**EXERCISE OBJECTIVE:**
Within the entries below, the lines from the one with "slot := 5, bootp" through the one with "space := .data, op" are to be set down exactly, both ends kept.

**PROVIDED RECORDS:**
/-! ## The link down of the B port -/

/-- B entries that a link down frees: WAITING, BACKOFF or SERVING (R66). -/
def Entry.dropsAtDown (e : Entry) : Bool :=
  e.origin.isB && (decide (e.state = .waiting) || decide (e.state = .backoff) ||
    decide (e.state = .serving))

theorem State.orphanIssued_entry (s : State) (j : EntryNo) :
    s.orphanIssued.entries[j] = s.entries[j].map fun e =>
      if e.origin.isB ∧ e.state = .issued then { e with state := .orphaned } else e := by
  simp [State.orphanIssued]

/-- The work that is left of an entry at a link down is that of the P origin. -/
theorem Entry.holdWork_atDown (e : Entry) (op : Op) (h : Holder) (r : Option Route) :
    (if e.dropsAtDown = true then none else
        Entry.holdWork (if e.origin.isB ∧ e.state = .issued then { e with state := .orphaned } else e)) =
      some (op, h, r) ↔ e.holdWork = some (op, h, r) ∧ h = .p := by
  obtain ⟨state, origin⟩ := e
  cases origin with
  | p =>
    simp only [Entry.dropsAtDown, Origin.isB, Bool.false_and, Bool.false_eq_true, if_false, false_and,
      Entry.holdWork, Origin.holder, Option.map_some]
    split <;> simp +contextual [eq_comm]
  | b x =>
    refine iff_of_false ?_ ?_
    · cases state <;> simp [Entry.dropsAtDown, Origin.isB, Entry.holdWork]
    · rintro ⟨h1, rfl⟩
      unfold Entry.holdWork at h1
      split at h1 <;> simp [Origin.holder] at h1
  | m c =>
    have hm : ∀ f : Entry, f.origin = .m c → f.holdWork = none := fun f hf =>
      Entry.holdWork_move (by rw [hf]; rfl)
    simp [Entry.dropsAtDown, Origin.isB, hm]

theorem State.dropBHolds_holdAt (s : State) (p : PortNo) (x : Hold) :
    s.dropBHolds.holdAt p = some x ↔ s.holdAt p = some x ∧ x.holder = .p := by
  simp only [State.dropBHolds, State.holdAt, mapCells_eq_map, Fin.getElem_fin, Vector.getElem_map]
  generalize s.ports[p.val] = q
  cases hq : q.hold with
  | none => simp [hq]
  | some y => cases hy : y.holder <;> simp [hq, Hold.heldByB, hy] <;> rintro rfl <;> simp [hy]

theorem State.dropBHolds_note (s : State) (h : Holder) (hn : s.dropBHolds.note h ≠ none) :
    s.note h ≠ none := by
  cases h with
  | p => simpa [State.dropBHolds, State.note] using hn
  | b x =>
    refine absurd ?_ hn
    have hx : (16 : Nat) ≠ x.toNat := by have := x.isLt; omega
    simp only [State.dropBHolds, State.note, Fin.getElem_fin, Holder.code]
    rw [Vector.getElem_set_ne]
    · simp
    · simpa using hx
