-- ==== Sys2Proof/Tests/Slice0.lean ====
section
/-!
SUPPORT. Tests: ill-formed terms that the well-formedness check refuses, small steps of the commands on
states built here, the manual's worked numbers, and for every statement about a state that meets some
hypotheses a state that meets them.
-/

namespace Sys2Proof.Tests

open Sys2Proof.Machine

/-! ## Well-formedness: a message of another kind, or too short, is refused -/

theorem test_wellFormed_requestOnPLink : Instr.wellFormed (.requestOnPLink [0, 0, 0, 0x20]) = false := by
  decide
theorem test_wellFormed_requestOnBLink :
    Instr.wellFormed (.requestOnBLink [0, 0, 0, 0x10, 0, 0, 0, 0]) = false := by decide
theorem test_wellFormed_bLinkResponse : Instr.wellFormed (.bLinkResponse [0, 0, 0, 0x20]) = false := by
  decide
theorem test_wellFormed_targetDone : Instr.wellFormed (.targetDone 0 [0, 0, 0, 0x90]) = false := by decide
theorem test_wellFormed_targetDefer : Instr.wellFormed (.targetDefer 0 [0, 0, 0]) = false := by decide
theorem test_wellFormed_targetFault : Instr.wellFormed (.targetFault 0 [0, 0, 0, 0x80]) = false := by
  decide
theorem test_wellFormed_targetCode : Instr.wellFormed (.targetCode 0 [0, 0, 0, 0xC0]) = false := by decide
theorem test_wellFormed_targetPass : Instr.wellFormed (.targetPass 0 []) = false := by decide
theorem test_wellFormed_accepts : Instr.wellFormed (.targetDone 0 [0, 0, 0, 0x80]) = true := by decide

/-! ## States to try things on -/

/-- A rack member in slot 5 with every link up and every port ONLINE; window 0 is the boot window, window
1 a guarded window at port 1 with both rights. -/
def card : State :=
  { State.reset with
    setup := { Setup.atPowerOn { slot := 5, bootp := 0, bootw := 2 } with
      live := (liveAtPowerOn 0).set 1
        { valid := true, base := 0x100, limit := 0x1FF, port := 1, targetPage := 0x40,
          localRights := .readWrite, remoteRights := .readWrite, guarded := true } }
    lines := { Lines.atReset with bLink := true, tLink := Vector.replicate 4 true }
    ports := Vector.replicate 4 { Port.atPowerOn with state := .online }
    bLinkUp := true }

/-- A state with these entries given in order. -/
def put (s : State) (l : List (EntryNo × Entry)) : State :=
  { s with
    entries := l.foldl (fun v ie => v.set ie.1 (some ie.2)) s.entries
    order := s.order ++ l.map Prod.fst }

/-- The decode record of an access to window 0. -/
def record0 : DecodeRecord :=
  { window := 0, generation := 0, port := 0, target := 0x10, guarded := false, width := .four }

/-- The decode record of an access to window 1. -/
def record1 : DecodeRecord :=
  { window := 1, generation := 0, port := 1, target := 0x40010, guarded := true, width := .four }

/-- A P READ of 4 bytes that waits at port 0. -/
def waiting : Entry :=
  { state := .waiting, origin := .p, tag := some 1, returnStamp := none, node := some 0,
    space := .data, op := .read, address := 0x10, length := 4, route := some (.port 0),
    decode := some record0, piecesTotal := 1, nextPiece := 0, retryCount := 0, skipCount := 0,
    timer := none, buffer := Vector.replicate 64 0, finalStatus := none, faultAddress := none,
    detail := none }

/-- The same with its piece out. -/
def issued : Entry := { waiting with state := .issued, timer := some 100 }

/-- A B READ whose piece is out while the link has gone down. -/
def orphan : Entry := { issued with state := .orphaned, origin := .b 7, returnStamp := some 3 }

/-- A guarded WRITE of node 7 that waits at port 1. -/
def guardedWrite : Entry :=
  { waiting with
    origin := .b 7, op := .write, address := 0x100010, route := some (.port 1)
    decode := some record1, returnStamp := some 9 }

/-- A P request forwarded to node 3. -/
def forwarded : Entry :=
  { waiting with
    state := .forwarded, node := some 3, route := some .remote, decode := none, piecesTotal := 0
    timer := some 2000 }

/-- A management write at its block. -/
def mgmtWrite (o : Origin) (offset : Word) (w : Word) : Entry :=
  { waiting with
    state := .serving, origin := o, space := .mgmt, op := .write, address := offset
    route := some .mgmt, decode := none, piecesTotal := 0
    buffer := Vector.ofFn fun k => (wordBytes w).getD k.val 0 }

/-- An ask of the processor. -/
def ask : Entry :=
  { waiting with
    state := .serving, space := .attn, address := 0, length := 16, route := some .attn
    decode := none, piecesTotal := 0 }

/-- A request with these fields. -/
def request (space : Space) (op : Op) (node : BitVec 4) (address : Word) (length : BitVec 7)
    (data : List Byte) : Request :=
  { tag := 2, node, space := some space, op, length, source := 7, address, stamp := 0x21, data }

/-- A state whose management block has this write of the processor at its head. -/
def serving (offset w : Word) : State := put card [(0, mgmtWrite .p offset w)]

theorem card_noEntries (i : EntryNo) (e : Entry) : card.entries[i] ≠ some e := by
  simp [card, State.reset]

theorem put_entriesOk {s : State} (hs : s.EntriesOk) (l : List (EntryNo × Entry))
    (h : ∀ ie ∈ l, ie.2.Ok) : (put s l).EntriesOk := by
  have key : ∀ (l : List (EntryNo × Entry)) (v : Vector (Option Entry) 24),
      (∀ (i : EntryNo) (e : Entry), v[i] = some e → e.Ok) → (∀ ie ∈ l, ie.2.Ok) →
      ∀ (i : EntryNo) (e : Entry), (l.foldl (fun v ie => v.set ie.1 (some ie.2)) v)[i] = some e →
        e.Ok := by
    intro l
    induction l with
    | nil => intro v hv _; exact hv
    | cons ie l ih =>
      intro v hv hl
      refine ih _ ?_ fun x hx => hl x (List.mem_cons_of_mem _ hx)
      intro i e he
      simp only [Fin.getElem_fin, Vector.getElem_set] at he
      split at he
      · cases he; exact hl ie List.mem_cons_self
      · exact hv i e he
  exact key l s.entries hs h

theorem card_entriesOk : card.EntriesOk := fun i e h => absurd h (card_noEntries i e)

**REPLY:**
    setup := { Setup.atPowerOn { slot := 5, bootp := 0, bootw := 2 } with
      live := (liveAtPowerOn 0).set 1
        { valid := true, base := 0x100, limit := 0x1FF, port := 1, targetPage := 0x40,
          localRights := .readWrite, remoteRights := .readWrite, guarded := true } }
    lines := { Lines.atReset with bLink := true, tLink := Vector.replicate 4 true }
    ports := Vector.replicate 4 { Port.atPowerOn with state := .online }
    bLinkUp := true }

/-- A state with these entries given in order. -/
def put (s : State) (l : List (EntryNo × Entry)) : State :=
  { s with
    entries := l.foldl (fun v ie => v.set ie.1 (some ie.2)) s.entries
    order := s.order ++ l.map Prod.fst }

/-- The decode record of an access to window 0. -/
def record0 : DecodeRecord :=
  { window := 0, generation := 0, port := 0, target := 0x10, guarded := false, width := .four }

/-- The decode record of an access to window 1. -/
def record1 : DecodeRecord :=
  { window := 1, generation := 0, port := 1, target := 0x40010, guarded := true, width := .four }

/-- A P READ of 4 bytes that waits at port 0. -/
def waiting : Entry :=
  { state := .waiting, origin := .p, tag := some 1, returnStamp := none, node := some 0,
    space := .data, op := .read, address := 0x10, length := 4, route := some (.port 0),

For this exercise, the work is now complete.